Tetracycline and beta-lactam antimicrobials are also used to treat intestinal infections but they are not generally recommended for treating Campylobacter infections [14–17]. Gentamycin, however, shows potent in vitro activity and may be considered as an alternative treatment. C. jejuni is naturally transformable, making the acquisition of antibiotic resistant genes from other organisms likely [13]. The genetic determinants of antibiotic resistance in C. jejuni, which are chromosomally or plasmid encoded, comprise both endogenous and acquired genes [13]. In general, the different antibiotic resistance mechanisms can be summarised as follows: modification of the antimicrobial target and/or its expression (e.g., DNA gyrase mutations), inability of the antibiotic to reach its target (e.g., upregulated expression of the major outer membrane protein), antibiotic efflux (e.g., multidrug efflux pumps such as CmeABC) and modification or inactivation of the antibiotic (e.g., beta-lactam production) [13]. The different mechanisms involved in antibiotic resistance in C. jejuni are often synergic. Trends in antimicrobial resistance (AMR) have shown a clear correlation related to the use of antibiotics in the animal production industry, and antibiotic-resistant Campylobacter strains have been isolated from humans [17]. Some studies have supported the hypothesis that resistance patterns in poultry could be used as predictors of human resistance patterns, particularly for fluoroquinolones [18, 19]. The increment of resistant strains to commonly used antibiotics in campylobacteriosis makes it necessary the research a more reliable methods in order to investigate antimicrobial susceptibility as well as alternatives therapies [16].

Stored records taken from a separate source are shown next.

/-- FW_UPDATE_END: the slot is checked in place and marked VALID. -/
def cmdFwEnd : Handler := fun p _ s =>
  if p.zeroFrom 0 = false then (fieldRange, s)
  else if s.boot.update.isNone then (failWith 0x0114, s)
  else
    match s.checkImage (fwAddr s.spareSlot) with
    | (.error r, s) => (failWith (endCode r), s)
    | (.ok i, s) =>
      let s := s.setFwSlot s.spareSlot ⟨true, i.version, i.svn⟩
      let s := { s with boot := { s.boot with update := none } }.closeStage
      (okWith i.version i.svn, s)

/-- FW_ACTIVATE: the VALID inactive slot becomes PENDING; RESET_NOW resets 100 ms after the completion is posted. -/
def cmdFwActivate : Handler := fun p t s =>
  if 1 < p.byte 0 ∨ p.zeroFrom 1 = false then (fieldRange, s)
  else if s.flag SEC_STAT.TRIAL ∨ (s.fwSlot s.spareSlot).valid = false then (failWith 0x0114, s)
  else
    let s := { s with sec := { s.sec with pending := some s.spareSlot, tried := false } }
    if p.byte 0 = 1 ∧ s.pwr.resetDue = none then
      (okWith, { s with pwr := { s.pwr with resetDue := some { source := 3, due := none, serial := t.serial } } })
    else (okWith, s)

/-- FW_COMMIT: the running trial slot becomes ACTIVE, and the counter advances to its SVN (R340). -/
def cmdFwCommit : Handler := fun p _ s =>
  if p.zeroFrom 0 = false then (fieldRange, s)
  else if s.flag SEC_STAT.TRIAL = false then (failWith 0x0114, s)
  else
    let i := s.fld SEC_STAT.SLOT
    let c := max s.sec.counter (s.fwSlot i).svn
    let s := { s with sec := { s.sec with active := i, pending := none, tried := false, counter := c } }
    let s := (s.put SEC_STAT.TRIAL 0).put SEC_STAT.COUNTER c
    (okWith c, s.log 0x0F04 sevInfo i (s.fwSlot i).version c)

/-- FW_STATUS. -/
def cmdFwStatus : Handler := fun p _ s =>
  if p.zeroFrom 0 then
    (okWith (s.reg .SEC_STAT).toNat ((s.reg .SEC_IMG_A).toNat / 2 ^ 16 + (s.reg .SEC_IMG_B).toNat / 2 ^ 16 * 2 ^ 16), s)
  else (fieldRange, s)

/-! ## Staged certificates and tokens (R344, R347, R411) -/

/-- SEC_STAGE_OPEN. -/
def cmdSecStage : Handler := fun p _ s =>
  if p.zeroFrom 0 = false then (fieldRange, s)
  else if s.stage.isSome then (failWith 0x0312, s)
  else
    let (a, s) := s.openStage .token 4096
    (okWith a, s)

/-- Take the first `n` bytes of the token staging region, which closes: the bytes, or a status code. -/
def State.takeToken (s : State) (n : Nat) : Except Nat (List Nat) × State :=
  match s.stage with
  | none => (.error 0x0113, s)
  | some g =>
    if g.use ≠ .token then (.error 0x0312, s)
    else
      match s.closeStage.readBytes g.addr n with
      | (none, s) => (.error 0x0431, s)
      | (some bs, s) => (.ok bs, s)

/-- The checks that certificates and tokens share, in their order (R344): format, key revocation, signature, UID. The
key's number, the signed bytes and the signature are where each layout has them; a UID of 0 means every device where
`anyDevice` says so. -/
def State.tokenCheck (s : State) (format : Bool) (key : Nat) (msg sig : List Nat) (uid : Nat) (anyDevice : Bool) : Nat :=
  if format = false then 0x0113
  else if key = 0 ∧ s.sec.key0Revoked then 0x0506
  else if skogonSigned key msg sig = false then 0x0502
  else if uid ≠ Config.uid.toNat ∧ (anyDevice = false ∨ uid ≠ 0) then 0x0504
  else 0

/-- Replacing or revoking a key marks the loaded sets that name its slot as unverified (R345). -/
def State.unverify (s : State) (slot : Nat) : State :=
  { s with psets := s.psets.map (fun p => if p.slot == slot then { p with authentic := false } else p) }

/-- The effect of a valid certificate (R344). -/
def State.applyCert (s : State) (kind slot maker : Nat) (key : List Nat) : State :=
  let others := s.sec.keys.filter (fun k => k.1 != slot)
  let s : State :=
    match kind with
    | 1 => { s with sec := { s.sec with keys := others ++ [(slot, ⟨maker, key⟩)] } }
    | 2 => State.unverify { s with sec := { s.sec with keys := others ++ [(slot, ⟨maker, key⟩)] } } slot
    | 3 => State.unverify { s with sec := { s.sec with keys := others } } slot
    | _ => { s with sec := { s.sec with key0Revoked := true } }
  s.refreshSec.log 0x0F05 sevInfo slot kind maker

/-- SEC_CERT_APPLY (R344). -/
def cmdCertApply : Handler := fun p _ s =>
  if p.zeroFrom 0 = false then (fieldRange, s)
  else
    match s.takeToken (0x78 + 96) with
    | (.error c, s) => (failWith c, s)
    | (.ok b, s) =>
      let slot := fieldOf b 6 1
      let kind := fieldOf b 7 1
      let ok := fieldOf b 0 4 == 0x54524543 && fieldOf b 4 2 == 1 && decide (slot ≤ 3) && decide (1 ≤ kind) && decide (kind ≤ 4)
      let code := s.tokenCheck ok (fieldOf b 0xC 1) (b.take 0x78) (b.drop 0x78) (fieldOf b 0x10 8) true
      if code ≠ 0 then (failWith code, if code = 0x0502 then s.raise SEC_CAUSE.AUTH_FAIL else s)
      else if kind = 1 ∧ (s.keyOf slot).isSome then (failWith 0x0508, s)
      else (okWith, s.applyCert kind slot (fieldOf b 8 4) ((b.drop 0x18).take 96))

/-- DEBUG_CHALLENGE (R347): a fresh nonce. -/
def cmdDebugChallenge : Handler := fun p _ s =>
  if p.zeroFrom 0 = false then (fieldRange, s)
  else if s.flag SEC_STAT.LOCKOUT then (failWith 0x0505, s)
  else
    let (x, s) := s.free
    let n := x % 2 ^ 128
    let s := { s with boot := { s.boot with nonce := true } }.setWide .SEC_DBG_NONCE (BitVec.ofNat 256 n)
    (okWith (n % 2 ^ 32) (n / 2 ^ 32 % 2 ^ 32), s)

/-- A failed unlock (R348). -/
def State.unlockFailed (s : State) (code : Nat) : State :=
  let n := s.boot.fails + 1
  let s := { s with boot := { s.boot with fails := n } }
  let s := ((s.inc .SEC_AUTH_FAIL_CNT).raise SEC_CAUSE.AUTH_FAIL).log 0x0F07 sevWarn 0x0A code
  if 4 ≤ n then s.raise SEC_STAT.LOCKOUT else s

/-- DEBUG_UNLOCK (R347): every attempt consumes the nonce. An attempt with no token in a staging region, or one that cannot
be read, is a failed one; one refused because window 2 is held for another load is none (log 155). -/
def cmdDebugUnlock : Handler := fun p _ s =>
  if p.zeroFrom 0 = false then (fieldRange, s)
  else if s.flag SEC_STAT.LOCKOUT then (failWith 0x0505, s)
  else
    match s.takeToken 128 with
    | (.error c, s) =>
      if c = 0x0312 then (failWith c, s)
      else (failWith c, ({ s with boot := { s.boot with nonce := false } }.setWide .SEC_DBG_NONCE 0).unlockFailed c)
    | (.ok b, s) =>
      let nonce := (s.wide .SEC_DBG_NONCE).toNat % 2 ^ 128
      let fresh := s.boot.nonce
      let s := { s with boot := { s.boot with nonce := false } }.setWide .SEC_DBG_NONCE 0
      let level := fieldOf b 6 1
      let ok := fieldOf b 0 4 == 0x4E4B5444 && fieldOf b 4 2 == 1 && (level == 1 || level == 2)
      let code := s.tokenCheck ok (fieldOf b 7 1) (b.take 0x20) (b.drop 0x20) (fieldOf b 8 8) false
      let code := if code = 0 ∧ (fresh = false ∨ fieldOf b 0x10 16 ≠ nonce) then 0x0504 else code
      if code ≠ 0 then (failWith code, s.unlockFailed code)
      else (okWith, ((s.put SEC_STAT.DEBUG_LEVEL level).raise SEC_CAUSE.DEBUG_UNLOCKED).log 0x0F06 sevWarn level)

/-- DEBUG_LOCK. -/
def cmdDebugLock : Handler := fun p _ s =>
  if p.zeroFrom 0 then (okWith, s.put SEC_STAT.DEBUG_LEVEL 0) else (fieldRange, s)

/-- KEY_LIST. -/
def cmdKeyList : Handler := fun p _ s =>
  if 3 < p.byte 0 ∨ p.zeroFrom 1 = false then (fieldRange, s)
  else (okWith (s.reg .SEC_KEY_STAT).toNat (match s.keyOf (p.byte 0) with | some k => k.maker | none => 0), s)

/-- The least number of sensors in service of a zone (R411). -/
def zoneLeast (z : Nat) : Nat := if z = 2 then 2 else 4

/-- THM_SENSOR_RETIRE (R411). -/
def cmdSensorRetire : Handler := fun p _ s =>
  if p.zeroFrom 0 = false then (fieldRange, s)
  else
    match s.takeToken 112 with
    | (.error c, s) => (failWith c, s)
    | (.ok b, s) =>
      let n := fieldOf b 6 1
      let ok := fieldOf b 0 4 == 0x54525354 && fieldOf b 4 2 == 1 && decide (n ≤ 23)
      let code := s.tokenCheck ok (fieldOf b 7 1) (b.take 0x10) (b.drop 0x10) (fieldOf b 8 8) false
      let left := ((zoneSensors (zoneOf n)).filter (fun m => !(s.retired m) && m != n)).length
      if code ≠ 0 then (failWith code, s)
      else if left < zoneLeast (zoneOf n) then (failWith 0x0242, s)
      else
        let s := (s.putBit .THM_RETIRED n true).raise THM_TS.RETIRED 0 n
        (okWith, s.log 0x0205 sevInfo n (fieldOf b 7 1))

These indications emphasizes the need for improved surveillance and data sharing, confirming the importance of rapid and reproducible methods predicting resistance phenotypes and defining resistance mechanism for surveillance diagnostics. The objectives of this study were to identify AMR genotypes in C. jejuni isolated from humans, poultry and birds from wild and urban environments, and to assess whether any correlations exist between phenotypic and genotypic resistance in the isolates.
Materials and methods
Sample selection and experimental design
Altogether, 644 C. jejuni strains from the collection at the National Reference Laboratory for Campylobacter (NRL, http://www.izs.it/IZS/Eccellenza/Centri_nazionali/LNR_-_Campylobacter) were selected for this study. The collection comprises 51 strains isolated from humans, 246 isolated from retail chicken meat, 280 strains isolated from broiler chickens and 67 wildlife strains isolated from birds living in wild and urban habitats. All the strains were isolated by different monitoring and surveillance plans. The human isolates were from acute campylobacteriosis cases collected in Italy during 2015–2017. The food-related isolates were obtained from a nationwide monitoring study during the one-year period from 2015–2016. The isolates from farmed animals, which came from another nationwide monitoring plan, represent 85% of the intensive broiler production facilities in Italy during the one year period from 2015–2016. The wildlife strains were isolated via passive surveillance monitoring by the Istituti Zooprofilattici Sperimenatali (IIZZSS) network during 2015–2017. The C. jejuni isolates from two greenfinches (Chloris chloris), one whitewagtail (Motacilla Alba), one owl (Asio otus) and two mallards (Anas platyrhynchos) represent birds from wild habitats. The remaining C. jejuni isolates collected from 47 pigeons (Columba livia), six magpies (Pica pica), six crows (Corvus frugilegus), one pheasant (Phasianus colchicus) and one starling (Sturnus vulgaris) represent birds from urban habitats.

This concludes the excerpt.